中国政府は昨年、「第13次5ヶ年計画」(2016-2020)でOLEDに投資方向を変更することにした。業界の関係者は「中国がLCD投資に対する審査を難しくし、その代わりにOLED投資を誘導している」と述べている。
またBOEの第10・5世代工場が稼働する2018年には、韓国内の大型LCDラインも危機に直面する。第10・5世代は65インチ、75インチパネルに最適化されたラインで、韓国企業が持つ第8世代に比べて価格競争力を持つ。

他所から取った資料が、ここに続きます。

/-- METADATA_REPLAY (R70, R74, R75): keys, zones, blocks and leases come back from the journal. -/
def execMetadataReplay (readable : Bool) (s : State) : Outcome State Fault Refusal :=
  if ¬ atStage s 6 then .next s
  else if ¬ readable then .next (enterHalt 4 (startFail 7 s))
  else
    let lossy := s.md.lastShutdown = 2
    let recd := if s.zer.pend then emptyKeys s.vault.recd else s.vault.recd
    let s := { s with
      vault := { live := unwrapKeys recd, recd := recd, nor := recd, staged := none, words := [] },
      luns := tmap {} (fun _ u => { u with blk := tmap {} (fun _ k => replayBlk k) u.blk }) s.luns }
    let keys := s.zones.map fun e => (zkeyNs e.1, e.1 % 2 ^ 24)
    let bad := keys.map fun k => (k, ((zoneOf s k.1 k.2).band.map unconfirmedPos).getD [])
    let s := if lossy then keys.foldl (fun s k => match nsOf s k.1 with | some n => cutZone k.1 n k.2 s | none => s) s else s
    let s := replayErases { s with zones := tmap {} (replayZone s) s.zones }
    let s := (s.rels.filterMap Prod.snd).foldl relAgain s
    let s := if lossy then bad.foldl (fun s e => e.2.foldl (refreshPos e.1.1 e.1.2) s) s else s
    let s := keys.foldl (fun s k => copyAgain k.1 k.2 s) s
    let s := (lunsMissing s).foldl (fun s l => lunGone l s) s
    .next (toStage 7 s)

/-! ### Stage 7: the vent pool (R77, R269, R376, R404) -/

/-- LBAs of a record. -/
def recLbas (r : VentRec) : List Nat := (List.range r.n).map (r.lba + ·)

/-- A record whose data cannot be read is lost: its LBAs say so until they are rewritten or their zone is reset, and what an older
record of them held is not their data (R376). -/
def recLost (r : VentRec) (s : State) : State :=
  match nsOf s r.ns with
  | none => s
  | some n =>
    let s := { s with cache := s.cache.filter fun b => !(b.ns = r.ns && r.lba ≤ b.lba && b.lba < r.lba + r.n) }
    if n.zoned then modZone r.ns (lbaZone n r.lba) (fun z => { z with lostLbas := z.lostLbas ++ recLbas r }) s
    else (recLbas r).foldl (fun s l => modConv r.ns l (fun c => { c with lost := true }) s) s

/-- A record of a zeroized slot is discarded; its zone or block is marked (R268, R269). -/
def recZeroized (r : VentRec) (s : State) : State :=
  match nsOf s r.ns with
  | none => s
  | some n =>
    if n.zoned then modZone r.ns (lbaZone n r.lba) (fun z => { z with zeroized := true }) s
    else (recLbas r).foldl (fun s l => modConv r.ns l (fun c => { c with zeroized := true }) s) s

/-- The LBAs of a record are not lost: a newer record holds them. -/
def recFound (r : VentRec) (s : State) : State :=
  match nsOf s r.ns with
  | none => s
  | some n =>
    if n.zoned then modZone r.ns (lbaZone n r.lba) (fun z => { z with lostLbas := z.lostLbas.filter (· ∉ recLbas r) }) s
    else (recLbas r).foldl (fun s l => if (convOf s r.ns l).lost then modConv r.ns l (fun c => { c with lost := false }) s else s) s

サムスン電子はこれに備えて最近、シャープの第10世代ラインを引き受けしようとしたが実現しなかった。
以上、
市場調査機関により大きくそのシェアは異なる。

 

2014年のランキング
大型サイズのLCDランキング
市場規模8~10兆円
1
LGディスプレイ(韓国)
2
サムスンディスプレイ(韓国)
3
INNOLUX(台湾)
4
AUO(台湾)
5
BOE(中国)
 
 
中小LCD世界ランキング
市場規模4兆円
1
LGディプレイ(韓国)
2
ジャパンディスプレイ
3
シャープ
4
鴻海FOXCONN(台湾)
5
CPT(台湾)
注、リサーチ会社により大きく異なる。
OLED(有機ELディスプレイ)
市場規模1兆円
1
サムスンディスプレイ(シェア9割)
大型サイズは主にTV向け

 

2015年TV用パネル出荷量ランキング
/万枚
1
LGディスプレイ(韓国)
5,530
2
群創光電=INNOLUX(台湾)
5,173
3
サムスンディスプレイ(韓国)
5,090
4
京東方科技集団=BOE(中国)
3,566
5
友達光電=AUO(台湾)
2,718
ウィッツビュー調査による
 
<サムスン電子とLGディスプレイの決算>(簡易円換算:1ウォン/0.1円)
<サムスン電子>
サムスン電子2015年の連結決算によると、売上高は前年比▲3.0%減の200兆6,500億ウォン(約20兆円)、本業の儲けを示す営業利益は5.5%増の26兆4,100億ウォン(約2.6兆円)だった。
2015年10~12月期のディスプレイ部門は、売上高は6兆5,300億ウォン、営業利益は前期の9,300億ウォンに比べ急減し、3,000億ウォン(約300億円)にとどまり、急激に営業利益を損なってきている。
<LGディスプレイ>
LGディスプレイの2015年期の決算は、売上高は同7.3%増の28兆3,838億ウォン、営業利益は前年比19.8%増の1兆6,255億ウォンで、1兆7,360億ウォンを記録した2008年に次ぐ高水準となった。当期純利益は同11.6%増の1兆234億ウォンだった。
 
韓国も中国・台湾勢も欧米日の最新製造技術を導入している。